Es sind auch die Grauzonen, in denen Vermieter die Wohnungen am Wohnungsmarkt vorbei als Büroraum oder Ferienwohnung am Markt platzieren, um damit mehr Geld zu erwirtschaften.
Übrigens besitzt die Stadt auch keine wirklich aktuellen Daten über zweckentfremdete Wohnungen, wie man der Antwort an die SPD-Fraktion entnehmen kann. „Nein, die Daten wurden nicht fortgeschrieben. Bis Sommer 2023 gab es keine verbindlichen Aussagen des Freistaates, ob und wann ein Zweckentfremdungsverbotsgesetz auf der Grundlage des Koalitionsvertrages erlassen wird“, liest man dort.
Was auch eine Menge darüber erzählt, wie entmutigt die Stadtverwaltung war, nachdem man schon drei Jahre lang vergeblich auf die Staatsregierung eingeredet hatte, dass Leipzig dringend ein Zweckentfremdungsverbot braucht.
Die ominöse Frage nach dem Bestandsschutz
Aber die SPD-Fraktion legte den Finger auch in die Wunde, als sie fragte: „Wie sieht die Zusammenarbeit mit den Finanzbehörden aus, die berechtigt sind, Zugriff auf die Daten von AirBnB und Co. einzufordern, und damit auch die Anbieter von möglichweise illegal zweckentfremdetem Wohnraum in Leipzig ermitteln können?“
Denn darauf, dass das Finanzamt hier helfen könne, wird sich die Stadt nicht verlassen können, so das Amt für Wohnungsbau und Stadterneuerung: „Die Zusammenarbeit mit der Finanzbehörde wird geprüft.
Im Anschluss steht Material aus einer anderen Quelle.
-- ==== Sys2Proof/Machine/Flags.lean ====
section
/-! DEFINITION. The block's only flags, STATUS.ERRV and STATUS.DROP (R32), as the register a host sees (R25), and the other
registers' words (R22 to R29). -/

namespace Sys2Proof.Machine

/-- The number of an error code (R141). -/
def ErrCode.toNat : ErrCode → Nat
  | .noError => 0
  | .illegalOpcode => 1
  | .reservedField => 2
  | .badSize => 3
  | .slotInvalid => 4
  | .badStage => 5
  | .range => 6

/-- The code a decode error records (R65, R66). -/
def decodeErrCode : DecodeError → ErrCode
  | .illegalOpcode => .illegalOpcode
  | .reservedField => .reservedField

/-- What STATUS reads as: ERRV in bit 0, DROP in bit 1, ERRCODE in 11:8, the rest 0 (R25). -/
def State.statusWord (s : State) : Word :=
  BitVec.ofNat 32 (s.errv.toNat + s.drop.toNat * 2 + s.errcode.toNat * 2 ^ 8)

/-- A host write of `v` to STATUS: bit 0 clears the error, bit 1 clears DROP, the other bits do nothing (R25). -/
def State.writeStatus (s : State) (v : Word) : State :=
  let s1 := if v.getLsbD 0 then s.clearError else s
  if v.getLsbD 1 then { s1 with drop := false } else s1

/-- What PARAM reads as (R24). -/
def State.paramWord (s : State) : Word :=
  BitVec.ofNat 32
    (Config.log2nMin + Config.log2nMax * 2 ^ 8 + Config.nSlots * 2 ^ 16 + (Config.log2BufMin + s.bufSize.val) * 2 ^ 20
      + Config.ifVer * 2 ^ 28)

/-- What BASE reads as: IDX in 19:0, the rest 0 (R27). -/
def State.baseWord (s : State) : Word := s.baseIdx.setWidth 32

/-- A host write of `v` to BASE: IDX takes v[19:0] (R27). -/
def State.writeBase (s : State) (v : Word) : State := { s with baseIdx := v.setWidth 20 }

/-- What SLOT0 or SLOT1 reads as: L in 3:0, VALID in bit 8, the rest 0 (R29). -/
def slotWord (v : Slot) : Word := BitVec.ofNat 32 (slotL v + (slotValid v).toNat * 2 ^ 8)

end Sys2Proof.Machine
end

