-- ==== Sys2Proof/Machine/Kernels.lean ====
section
/-! DEFINITION. The kernels (R123, R124, R125) and their commands KER32, KER16, KER8 (R120, R121, R122). -/

namespace Sys2Proof.Machine

open Rhs Assign Temp

/-- The 8-point kernel K8(o), E(i) = X(o + i) (R125). -/
def k8Body (o : Nat) : List Assign :=
  [setR r0 (add (x (o + 6)) (x (o + 2))), setR r1 (sub (x (o + 6)) (x (o + 2))),
   setR r2 (add (x (o + 4)) (x (o + 0))), setR r3 (sub (x (o + 4)) (x (o + 0))),
   setX (o + 6) (add (r r0) (r r2)),
   setX (o + 4) (sub (r r0) (r r2)),
   setR r0 (sub (x (o + 5)) (x (o + 1))), setR r2 (sub (x (o + 7)) (x (o + 3))),
   setX (o + 0) (add (r r1) (r r0)),
   setX (o + 2) (sub (r r1) (r r0)),
   setR r0 (add (x (o + 5)) (x (o + 1))), setR r1 (add (x (o + 7)) (x (o + 3))),
   setX (o + 3) (add (r r2) (r r3)),
   setX (o + 1) (sub (r r2) (r r3)),
   setX (o + 7) (add (r r1) (r r0)),
   setX (o + 5) (sub (r r1) (r r0))]

/-- The four groups of K16(o) that come before its two 8-point kernels (R124). -/
def k16Head (o : Nat) : List Assign :=
  [setR r0 (sub (x (o + 1)) (x (o + 9))), setR r1 (sub (x (o + 0)) (x (o + 8))),
   setX (o + 8) (add (x (o + 8)) (x (o + 0))), setX (o + 9) (add (x (o + 9)) (x (o + 1))),
   setX (o + 0) (mul (add (r r0) (r r1)) (c C2)),
   setX (o + 1) (mul (sub (r r0) (r r1)) (c C2)),
   setR r0 (sub (x (o + 3)) (x (o + 11))), setR r1 (sub (x (o + 10)) (x (o + 2))),
   setX (o + 10) (add (x (o + 10)) (x (o + 2))), setX (o + 11) (add (x (o + 11)) (x (o + 3))),
   setX (o + 2) (r r0), setX (o + 3) (r r1),
   setR r0 (sub (x (o + 12)) (x (o + 4))), setR r1 (sub (x (o + 13)) (x (o + 5))),
   setX (o + 12) (add (x (o + 12)) (x (o + 4))), setX (o + 13) (add (x (o + 13)) (x (o + 5))),
   setX (o + 4) (mul (sub (r r0) (r r1)) (c C2)),
   setX (o + 5) (mul (add (r r0) (r r1)) (c C2)),
   setR r0 (sub (x (o + 14)) (x (o + 6))), setR r1 (sub (x (o + 15)) (x (o + 7))),
   setX (o + 14) (add (x (o + 14)) (x (o + 6))), setX (o + 15) (add (x (o + 15)) (x (o + 7))),
   setX (o + 6) (r r0), setX (o + 7) (r r1)]

/-- The 16-point kernel K16(o) (R124). -/
def k16Body (o : Nat) : List Assign := k16Head o ++ k8Body o ++ k8Body (o + 8)

/-- The eight groups of K32(o) that come before its two 16-point kernels (R123). -/
def k32Head (o : Nat) : List Assign :=
  [setR r0 (sub (x (o + 30)) (x (o + 14))), setR r1 (sub (x (o + 31)) (x (o + 15))),
   setX (o + 30) (add (x (o + 30)) (x (o + 14))), setX (o + 31) (add (x (o + 31)) (x (o + 15))),
   setX (o + 14) (r r0), setX (o + 15) (r r1),
   setR r0 (sub (x (o + 28)) (x (o + 12))), setR r1 (sub (x (o + 29)) (x (o + 13))),
   setX (o + 28) (add (x (o + 28)) (x (o + 12))), setX (o + 29) (add (x (o + 29)) (x (o + 13))),
   setX (o + 12) (sub (mul (r r0) (c C1)) (mul (r r1) (c C3))),
   setX (o + 13) (add (mul (r r0) (c C3)) (mul (r r1) (c C1))),
   setR r0 (sub (x (o + 26)) (x (o + 10))), setR r1 (sub (x (o + 27)) (x (o + 11))),
   setX (o + 26) (add (x (o + 26)) (x (o + 10))), setX (o + 27) (add (x (o + 27)) (x (o + 11))),
   setX (o + 10) (mul (sub (r r0) (r r1)) (c C2)),
   setX (o + 11) (mul (add (r r0) (r r1)) (c C2)),
   setR r0 (sub (x (o + 24)) (x (o + 8))), setR r1 (sub (x (o + 25)) (x (o + 9))),
   setX (o + 24) (add (x (o + 24)) (x (o + 8))), setX (o + 25) (add (x (o + 25)) (x (o + 9))),
   setX (o + 8) (sub (mul (r r0) (c C3)) (mul (r r1) (c C1))),
   setX (o + 9) (add (mul (r r1) (c C3)) (mul (r r0) (c C1))),
   setR r0 (sub (x (o + 22)) (x (o + 6))), setR r1 (sub (x (o + 7)) (x (o + 23))),
   setX (o + 22) (add (x (o + 22)) (x (o + 6))), setX (o + 23) (add (x (o + 23)) (x (o + 7))),
   setX (o + 6) (r r1), setX (o + 7) (r r0),
   setR r0 (sub (x (o + 4)) (x (o + 20))), setR r1 (sub (x (o + 5)) (x (o + 21))),
   setX (o + 20) (add (x (o + 20)) (x (o + 4))), setX (o + 21) (add (x (o + 21)) (x (o + 5))),
   setX (o + 4) (add (mul (r r1) (c C1)) (mul (r r0) (c C3))),
   setX (o + 5) (sub (mul (r r1) (c C3)) (mul (r r0) (c C1))),
   setR r0 (sub (x (o + 2)) (x (o + 18))), setR r1 (sub (x (o + 3)) (x (o + 19))),
   setX (o + 18) (add (x (o + 18)) (x (o + 2))), setX (o + 19) (add (x (o + 19)) (x (o + 3))),
   setX (o + 2) (mul (add (r r1) (r r0)) (c C2)),
   setX (o + 3) (mul (sub (r r1) (r r0)) (c C2)),
   setR r0 (sub (x (o + 0)) (x (o + 16))), setR r1 (sub (x (o + 1)) (x (o + 17))),
   setX (o + 16) (add (x (o + 16)) (x (o + 0))), setX (o + 17) (add (x (o + 17)) (x (o + 1))),
   setX (o + 0) (add (mul (r r1) (c C3)) (mul (r r0) (c C1))),
   setX (o + 1) (sub (mul (r r1) (c C1)) (mul (r r0) (c C3)))]

/-- The 32-point kernel K32(o) (R123). -/
def k32Body (o : Nat) : List Assign := k32Head o ++ k16Body o ++ k16Body (o + 16)

/-- KER32 ofs (R120): K32 on the 32 words at BASE.IDX + OFS. -/
def execKer32 (ofs : Nat) (s : State) : Host.Outcome State Fault Refusal :=
  s.checked (.ker32 ofs) (s.kernelCheck ofs 32) (s.kernelBody (k32Body ofs))

/-- KER16 ofs (R121): K16 on the 16 words at BASE.IDX + OFS. -/
def execKer16 (ofs : Nat) (s : State) : Host.Outcome State Fault Refusal :=
  s.checked (.ker16 ofs) (s.kernelCheck ofs 16) (s.kernelBody (k16Body ofs))

/-- KER8 ofs (R122): K8 on the 8 words at BASE.IDX + OFS. -/
def execKer8 (ofs : Nat) (s : State) : Host.Outcome State Fault Refusal :=
  s.checked (.ker8 ofs) (s.kernelCheck ofs 8) (s.kernelBody (k8Body ofs))

end Sys2Proof.Machine
end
Die Erfahrungen anderer Städte zeigen, dass die Auskünfte der häufig im Ausland ansässigen Unternehmen oft nicht sehr hilfreich sind. In anderen Städten wird primär auf Hinweise aus der Bevölkerung reagiert.“
Wieder ein Beispiel dafür, wie disruptiv die großen amerikanischen Konzerne agieren: Sie nutzen ihre undurchsichtigen Firmenkonstrukte, um ihre Geschäfte auch in Deutschland zu verschleiern.
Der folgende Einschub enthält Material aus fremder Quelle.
/-! ### The fields of a word (R61, R63) and the bits of a packed one -/

theorem fieldOp_lt (w : Word) : fieldOp w < 256 := Nat.mod_lt _ (by norm_num)

theorem fieldL_lt (w : Word) : fieldL w < 16 := Nat.mod_lt _ (by norm_num)

theorem fieldA_lt (w : Word) : fieldA w < 256 := Nat.mod_lt _ (by norm_num)

theorem fieldB_lt (w : Word) : fieldB w < 256 := Nat.mod_lt _ (by norm_num)

theorem fieldOfs_lt (w : Word) : fieldOfs w < 65536 := Nat.mod_lt _ (by norm_num)

/-- A and B are the two bytes of OFS (R61). -/
theorem fieldA_add_fieldB (w : Word) : fieldA w + fieldB w * 2 ^ 8 = fieldOfs w := by
  unfold fieldA fieldB fieldOfs
  omega

theorem fieldOp_testBit (w : Word) (b : Nat) : (fieldOp w).testBit b = (decide (b < 8) && w.getLsbD b) := by
  rw [fieldOp, Nat.testBit_mod_two_pow, BitVec.testBit_toNat]

theorem fieldS_testBit (w : Word) (b : Nat) : (fieldS w).val.testBit b = (decide (b < 1) && w.getLsbD (b + 8)) :=
  (Nat.testBit_mod_two_pow _ 1 b).trans (by rw [Nat.testBit_div_two_pow, BitVec.testBit_toNat])

theorem fieldL_testBit (w : Word) (b : Nat) : (fieldL w).testBit b = (decide (b < 4) && w.getLsbD (b + 12)) := by
  rw [fieldL, Nat.testBit_mod_two_pow, Nat.testBit_div_two_pow, BitVec.testBit_toNat]

theorem fieldOfs_testBit (w : Word) (b : Nat) : (fieldOfs w).testBit b = (decide (b < 16) && w.getLsbD (b + 16)) := by
  rw [fieldOfs, Nat.testBit_mod_two_pow, Nat.testBit_div_two_pow, BitVec.testBit_toNat]

theorem packWord_getLsbD {op l hi b : Nat} (s : SlotId) (hop : op < 2 ^ 8) (hl : l < 2 ^ 4) (hb : b < 32) :
    (packWord op s l hi).getLsbD b =
      if b < 8 then op.testBit b else if b - 8 < 4 then s.val.testBit (b - 8)
      else if b - 8 - 4 < 4 then l.testBit (b - 8 - 4) else hi.testBit (b - 8 - 4 - 4) := by
  have hs : s.val < 2 ^ 4 := by omega
  have hnest : op + s.val * 2 ^ 8 + l * 2 ^ 12 + hi * 2 ^ 16 = 2 ^ 8 * (2 ^ 4 * (2 ^ 4 * hi + l) + s.val) + op := by
    ring
  rw [packWord, hnest, BitVec.getLsbD_ofNat, decide_eq_true hb, Bool.true_and, Nat.testBit_two_pow_mul_add _ hop,
    Nat.testBit_two_pow_mul_add _ hs, Nat.testBit_two_pow_mul_add _ hl]

/-! ### Must-be-zero bits (R62) -/

/-- The word made of a word's opcode and those of its fields that a format has (R62). -/
def formatWord : Format → Word → Word
  | .FN, w => packWord (fieldOp w) 0 0 0
  | .FI, w => packWord (fieldOp w) (fieldS w) (fieldL w) 0
  | .FS, w => packWord (fieldOp w) (fieldS w) 0 0
  | .FG, w => packWord (fieldOp w) (fieldS w) 0 (fieldOfs w)
  | .FK, w => packWord (fieldOp w) 0 0 (fieldOfs w)

/-- The mask of a format covers exactly the bits that no field of the format holds. -/
theorem formatWord_eq_and_not_zmask (f : Format) (w : Word) : formatWord f w = w &&& ~~~zmask f := by
  apply BitVec.eq_of_getLsbD_eq
  intro b hb
  have hpackL := fun s hi => packWord_getLsbD (hi := hi) s (fieldOp_lt w) (fieldL_lt w) hb
  have hpack0 := fun s hi => packWord_getLsbD (hi := hi) s (fieldOp_lt w) (Nat.two_pow_pos 4) hb
  cases f <;>
    simp only [formatWord, hpackL, hpack0, fieldOp_testBit, fieldS_testBit, fieldL_testBit, fieldOfs_testBit] <;>
    interval_cases b <;> simp [zmask]

/-- A word has no must-be-zero bit set exactly when it is nothing but its opcode and the format's fields. -/
theorem and_zmask_eq_zero_iff {f : Format} {w : Word} : w &&& zmask f = 0#32 ↔ formatWord f w = w := by
  rw [formatWord_eq_and_not_zmask]
  constructor
  · intro h
    calc w &&& ~~~zmask f = w &&& zmask f ||| w &&& ~~~zmask f := by rw [h, BitVec.zero_or]
      _ = w &&& (zmask f ||| ~~~zmask f) := BitVec.and_or_distrib_left.symm
      _ = w := by rw [BitVec.or_not_self, BitVec.and_allOnes]
  · intro h
    rw [← h, BitVec.and_assoc, BitVec.and_comm (~~~zmask f), BitVec.and_not_self]
    exact BitVec.and_zero

/-! ### The opcode map (R64) -/

/-- A command the opcode map makes of a word is well formed. -/
theorem wellFormed_of_opcodeMap {op : Nat} {w : Word} {f : Format} {i : Instr} (h : opcodeMap op w = some (f, i)) :
    i.wellFormed = true := by
  unfold opcodeMap at h
  split at h <;> cases h <;>
    simp [Instr.wellFormed, fitsL, fitsStage, fitsOfs, fieldL_lt, fieldA_lt, fieldB_lt, fieldOfs_lt]

/-- The word of a command the opcode map makes is the one the format's fields make. -/
theorem encode_of_opcodeMap {w : Word} {f : Format} {i : Instr} (h : opcodeMap (fieldOp w) w = some (f, i)) :
    encode i = formatWord f w := by
  unfold opcodeMap at h
  split at h <;> cases h <;> simp only [encode, formatWord, fieldA_add_fieldB, *]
Und ein Problem sprach in der Fragestunde Linke-Stadträtin Juliane Nagel an, nämlich die im Gesetz enthaltene „ominöse Bestandsschutzregelung“. Denn wenn die tatsächlich so greift, wie man sie verstehen kann, könnte das bedeuten, dass die Stadt gegen die schon bestehenden Zweckentfremdungen gar nichts machen kann, weil diese Bestandsschutz genießen. Sie kann nur verhindern, dass es neue Zweckentfremdungen gibt.
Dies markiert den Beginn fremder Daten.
/-- A register of the block. Indices are those of the owning chapter's field map. -/
inductive Reg where
  | ident (w : Nat)                     -- Table 3.10 and the capability list, word number
  | cgStat (g : Nat) | cgBndLo (g : Nat) | cgBndHi (g : Nat)     -- Table 3.11
  | tbCtrl | tbStatus | frameNext | tsLo | tsHi | slack0 | slack1 | slackCfg | tbAlign   -- Table 2.4
  | btCtrl (t : Nat) | btEntry (t e : Nat)
  | srcCfg (s : Nat) | enW (w : Nat) | enSet | enClr | pendW (w : Nat) | pendSet | pendClr | actW (w : Nat)   -- 14.4
  | srcQ (s : Nat)
  | tgt (t k : Nat)                     -- Table 14.5, k = 0 THR, 1 CLAIM, 2 DONE, 3–6 INFO, 7 STAT
  | dmaR (ch k : Nat)                   -- Table 13.1, k = offset / 4
  | pqLevel (u k : Nat) | pqAdd (u k : Nat)
  | pwrStat | pmCfg | plMin | psReq | psStat (w : Nat) | hkGov | hkTemp (i : Nat) | hkSup (r : Nat) | hkAux (a : Nat)
  | auxLim (a : Nat) | plStep (k : Nat) | fabV0 | fabV1          -- Table 15.5
  | lgCfg (g : Nat) | lgStat (g : Nat) | lgMask (g : Nat) | lgPeer (g : Nat) | lgPeerId (g : Nat) | lgShed (g : Nat)
  | laneCtrl (n : Nat) | laneStat (n : Nat) | laneDfe (n t : Nat)   -- Tables 10.7, 10.8
  | vcChk (v : Nat) | pktStat | cuCfg (k : Nat) | cuInit (k : Nat) | cuVal (k : Nat) | cuFeed (k : Nat)
  | cuFeed8 (k : Nat) | cuRes (k : Nat)                          -- Table 11.10
  | latCfg | chordStat                                           -- Tables 16.3, 7.5
  | feBudget | fePaLead | fePaLag | feTrLead | feTrLag | feMode (p : Nat) | feAux (b : Nat)
  | fePaPins (i : Nat) | feTrPins (i : Nat) | feAuxPins          -- Table 4.9
  | synFreq (n : Nat) | synCtrl (n : Nat) | synStat (n : Nat) | synPhase (n : Nat)   -- Table 4.3
  | ctxCfg (x : Nat) | ctxLo (x : Nat) | ctxHi (x : Nat) | ctxStat (x : Nat) | ctxEntry (x : Nat) | ctxScnt (x : Nat)
  | sched (x r k : Nat)                                          -- Tables 7.1, 7.2
  | pathCfg (p : Nat) | cfrCfg (p : Nat) | dpdCfg (p : Nat) | dpdGrd (p : Nat) | dpdSwap (p : Nat) | dpdStat (p : Nat)
  | ppStat (p : Nat) | pulseLen (q t : Nat) | pulseTap (q t i : Nat)   -- Table 8.6
  | calCtrl (q : Nat) | calBgper (q : Nat) | calStat (q : Nat) | calBgnow (q : Nat) | calClass (p : Nat)
  | calPts (p : Nat) | calPtsOrx (b : Nat) | calMatch (q : Nat)        -- Table 9.6
  | divCtrl (k : Nat) | divDet (k : Nat) | divStat (k : Nat) | divSeq (k w : Nat)   -- Table 4.12, pair k
  | orxCtrl (b : Nat) | orxAtt (b : Nat) | orxStat (b : Nat)           -- Table 5.9
  | rffeCfg (b : Nat) | rffeStat (b : Nat) | txn (b s : Nat) | txData (b s k : Nat) | txCtl (b s : Nat)
  | timed (b e k : Nat)                                          -- Table 4.11, k = 0 TXN, 1 DATA, 2 trigger
  | capMap (b : Nat) | capRel (b : Nat) | creq (b s k : Nat) | cctl (b s : Nat)     -- Table 8.7
  | cellLo (c : Nat) | winCtrl (c : Nat) | cellSeq (c : Nat) | winStart (c w : Nat) | winLen (c w : Nat)   -- 4.4
  | convCfg (c : Nat) | convStat (c : Nat)                       -- Tables 5.7, 5.8
  | chainCfg (c : Nat) | carrCfg (c k : Nat) | carrBridge (c k : Nat) | carrNco (c k : Nat) | carrPhase (c k : Nat)
  | carrGain (c k : Nat) | carrStat (c k : Nat)                  -- Table 6.7
deriving DecidableEq, Repr

/-! ## Addresses -/

/-- The base of quadrant `q` (R84). -/
def quadBase (q : Nat) : Nat := 0x01000000 + q * 0x01000000

/-- The block window of block `b` (Table 1.2). -/
def blockBase (b : Nat) : Nat := quadBase (b / 4) + 0x00100000 + (b % 4) * 0x10000

/-- The cell window of a cell by its TARGET index (Tables 1.2, 1.3). -/
def cellBase (c : Nat) : Nat :=
  if c < 64 then blockBase (c / 4) + 0x4000 + (c % 4) * 0x1000
  else blockBase ((c - 64) / 4) + 0x8000 + (c % 4) * 0x1000

/-- The base of DMA channel `ch`: QDMAq.c at 8q + c, CDMAc at 32 + c (R318). -/
def dmaBase (ch : Nat) : Nat :=
  if ch < 32 then quadBase (ch / 8) + 0x10000 + 0x40 * (ch % 8) else 0x00040000 + 0x40 * (ch - 32)

/-- The DMA unit base: quadrants 0–3, 4 the chip (R318). -/
def dmaUnitBase (u : Nat) : Nat := if u < 4 then quadBase u + 0x10000 else 0x00040000

/-- The capture buffer of block `b` (R210). -/
def capBase (b : Nat) : Nat := quadBase (b / 4) + 0x00080000 + (b % 4) * 0x20000

/-- The local window of engine `e` (Table 3.9). -/
def engBase (e : Nat) : Nat := quadBase (e / 4) + 0x00400000 + (e % 4) * 0x100000

/-- Shared memory of quadrant `q` and of the chip (Tables 3.8, 3.9). -/
def quadMem (q : Nat) : Nat := quadBase q + 0x00C00000
abbrev chipMem : Nat := 0x00800000

/-- The path-processing window of path `p` (Table 8.6). -/
def ppBase (p : Nat) : Nat := quadBase (p / 16) + 0x30000 + 0x100 * (p % 16)

/-- The address of a register; context registers answer in every quadrant and are kept at quadrant 0 (R170). -/
def Reg.addr : Reg → Nat
  | .ident w => 4 * w
  | .cgStat g => 0x10000 + 4 * g
  | .cgBndLo g => 0x10100 + 8 * g
  | .cgBndHi g => 0x10104 + 8 * g
  | .tbCtrl => 0x20000
  | .tbStatus => 0x20004
  | .frameNext => 0x20008
  | .tsLo => 0x20010
  | .tsHi => 0x20014
  | .slack0 => 0x20030
  | .slack1 => 0x20034
  | .slackCfg => 0x20038
  | .tbAlign => 0x20040
  | .btCtrl t => 0x20100 + 4 * t
  | .btEntry t e => 0x28000 + t * 0x800 + 4 * e
  | .srcCfg s => 0x30000 + 4 * s
  | .enW w => 0x30800 + 4 * w
  | .enSet => 0x30840
  | .enClr => 0x30844
  | .pendW w => 0x30880 + 4 * w
  | .pendSet => 0x308C0
  | .pendClr => 0x308C4
  | .actW w => 0x30900 + 4 * w
  | .srcQ s => 0x31000 + 4 * s
  | .tgt t k => 0x32000 + 0x40 * t + 4 * k
  | .dmaR ch k => dmaBase ch + 4 * k
  | .pqLevel u k => dmaUnitBase u + 0x800 + 8 * k
  | .pqAdd u k => dmaUnitBase u + 0x804 + 8 * k
  | .pwrStat => 0x50000
  | .pmCfg => 0x50004
  | .plMin => 0x50008
  | .psReq => 0x50020
  | .psStat w => 0x50040 + 4 * w
  | .hkGov => 0x50100
  | .hkTemp i => 0x50200 + 4 * i
  | .hkSup r => 0x50260 + 4 * r
  | .hkAux a => 0x50280 + 4 * a
  | .auxLim a => 0x502A0 + 4 * a
  | .plStep k => 0x50300 + 4 * k
  | .fabV0 => 0x50400
  | .fabV1 => 0x50404
  | .lgCfg g => 0x60000 + 0x100 * g
  | .lgStat g => 0x60004 + 0x100 * g
  | .lgMask g => 0x60008 + 0x100 * g
  | .lgPeer g => 0x6000C + 0x100 * g
  | .lgPeerId g => 0x60010 + 0x100 * g
  | .lgShed g => 0x60014 + 0x100 * g
  | .laneCtrl n => 0x61000 + 0x40 * n
  | .laneStat n => 0x61004 + 0x40 * n
  | .laneDfe n t => 0x61008 + 0x40 * n + 4 * t
  | .vcChk v => 0x70000 + 4 * v
  | .pktStat => 0x70040
  | .cuCfg k => 0x70100 + 0x20 * k
  | .cuInit k => 0x70104 + 0x20 * k
  | .cuVal k => 0x70108 + 0x20 * k
  | .cuFeed k => 0x7010C + 0x20 * k
  | .cuFeed8 k => 0x70110 + 0x20 * k
  | .cuRes k => 0x70114 + 0x20 * k
  | .latCfg => 0x80000
  | .chordStat => 0x80010
  | .feBudget => 0x90000
  | .fePaLead => 0x90004
  | .fePaLag => 0x90008
  | .feTrLead => 0x9000C
  | .feTrLag => 0x90010
  | .feMode p => 0x90100 + 4 * p
  | .feAux b => 0x90200 + 4 * b
  | .fePaPins i => 0x90300 + 4 * i
  | .feTrPins i => 0x90308 + 4 * i
  | .feAuxPins => 0x90310
  | .synFreq n => quadBase (n / 2) + 0x100 + (n % 2) * 0x20
  | .synCtrl n => quadBase (n / 2) + 0x104 + (n % 2) * 0x20
  | .synStat n => quadBase (n / 2) + 0x108 + (n % 2) * 0x20
  | .synPhase n => quadBase (n / 2) + 0x10C + (n % 2) * 0x20
  | .ctxCfg x => quadBase 0 + 0x21000 + 0x20 * x
  | .ctxLo x => quadBase 0 + 0x21004 + 0x20 * x
  | .ctxHi x => quadBase 0 + 0x21008 + 0x20 * x
  | .ctxStat x => quadBase 0 + 0x2100C + 0x20 * x
  | .ctxEntry x => quadBase 0 + 0x21010 + 0x20 * x
  | .ctxScnt x => quadBase 0 + 0x21014 + 0x20 * x
  | .sched x r k => quadBase 0 + 0x24000 + 0x180 * x + 0x80 * r + 4 * k
  | .pathCfg p => ppBase p
  | .cfrCfg p => ppBase p + 0x04
  | .dpdCfg p => ppBase p + 0x08
  | .dpdGrd p => ppBase p + 0x0C
  | .dpdSwap p => ppBase p + 0x10
  | .dpdStat p => ppBase p + 0x14
  | .ppStat p => ppBase p + 0x18
  | .pulseLen q t => quadBase q + 0x38000 + 0x400 * t
  | .pulseTap q t i => quadBase q + 0x38200 + 0x400 * t + 4 * i
  | .calCtrl q => quadBase q + 0x40000
  | .calBgper q => quadBase q + 0x40004
  | .calStat q => quadBase q + 0x40008
  | .calBgnow q => quadBase q + 0x4000C
  | .calClass p => quadBase (p / 16) + 0x40100 + 4 * (p % 16)
  | .calPts p => quadBase (p / 16) + 0x40200 + 4 * (p % 16)
  | .calPtsOrx b => quadBase (b / 4) + 0x40240 + 4 * (b % 4)
  | .calMatch q => quadBase q + 0x40280
  | .divCtrl k => blockBase (k / 2) + 0x100 + 0x10 * (k % 2)
  | .divDet k => blockBase (k / 2) + 0x104 + 0x10 * (k % 2)
  | .divStat k => blockBase (k / 2) + 0x108 + 0x10 * (k % 2)
  | .divSeq k w => blockBase (k / 2) + 0x800 + 0x400 * (k % 2) + 4 * w
  | .orxCtrl b => blockBase b + 0x1000
  | .orxAtt b => blockBase b + 0x1004
  | .orxStat b => blockBase b + 0x1008
  | .rffeCfg b => blockBase b + 0x2000
  | .rffeStat b => blockBase b + 0x2004
  | .txn b s => blockBase b + 0x2040 + 0x20 * s
  | .txData b s k => blockBase b + 0x2044 + 0x20 * s + 4 * k
  | .txCtl b s => blockBase b + 0x2054 + 0x20 * s
  | .timed b e k => blockBase b + 0x2200 + 16 * e + 4 * k
  | .capMap b => blockBase b + 0x3000
  | .capRel b => blockBase b + 0x3004
  | .creq b s k => blockBase b + 0x3040 + 0x20 * s + 4 * k
  | .cctl b s => blockBase b + 0x304C + 0x20 * s
  | .cellLo c => cellBase c
  | .winCtrl c => cellBase c + 0x004
  | .cellSeq c => cellBase c + 0x008
  | .winStart c w => cellBase c + 0x100 + 8 * w
  | .winLen c w => cellBase c + 0x104 + 8 * w
  | .convCfg c => cellBase c + 0x200
  | .convStat c => cellBase c + 0x204
  | .chainCfg c => cellBase c + 0x400
  | .carrCfg c k => cellBase c + 0x500 + 0x20 * k
  | .carrBridge c k => cellBase c + 0x504 + 0x20 * k
  | .carrNco c k => cellBase c + 0x508 + 0x20 * k
  | .carrPhase c k => cellBase c + 0x50C + 0x20 * k
  | .carrGain c k => cellBase c + 0x510 + 0x20 * k
  | .carrStat c k => cellBase c + 0x514 + 0x20 * k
Man ahnt schon, dass dieses Gesetz nicht wirklich im Interesse der beiden Großstädte geschrieben wurde, die längst schon unter dem knappen Wohnungsmarkt leiden, sondern dass sich hier wieder Interessen durchgesetzt haben, die auf ihre Profite aus zweckfremder Wohnungsvermietung nicht verzichten wollen.
Aber Genaueres wird man dazu wohl erst 2025 erfahren, wenn Baubürgermeister Thomas Dienberg erstmals eine Evaluation der Zweckentfremdungsverbotssatzung vorlegen will.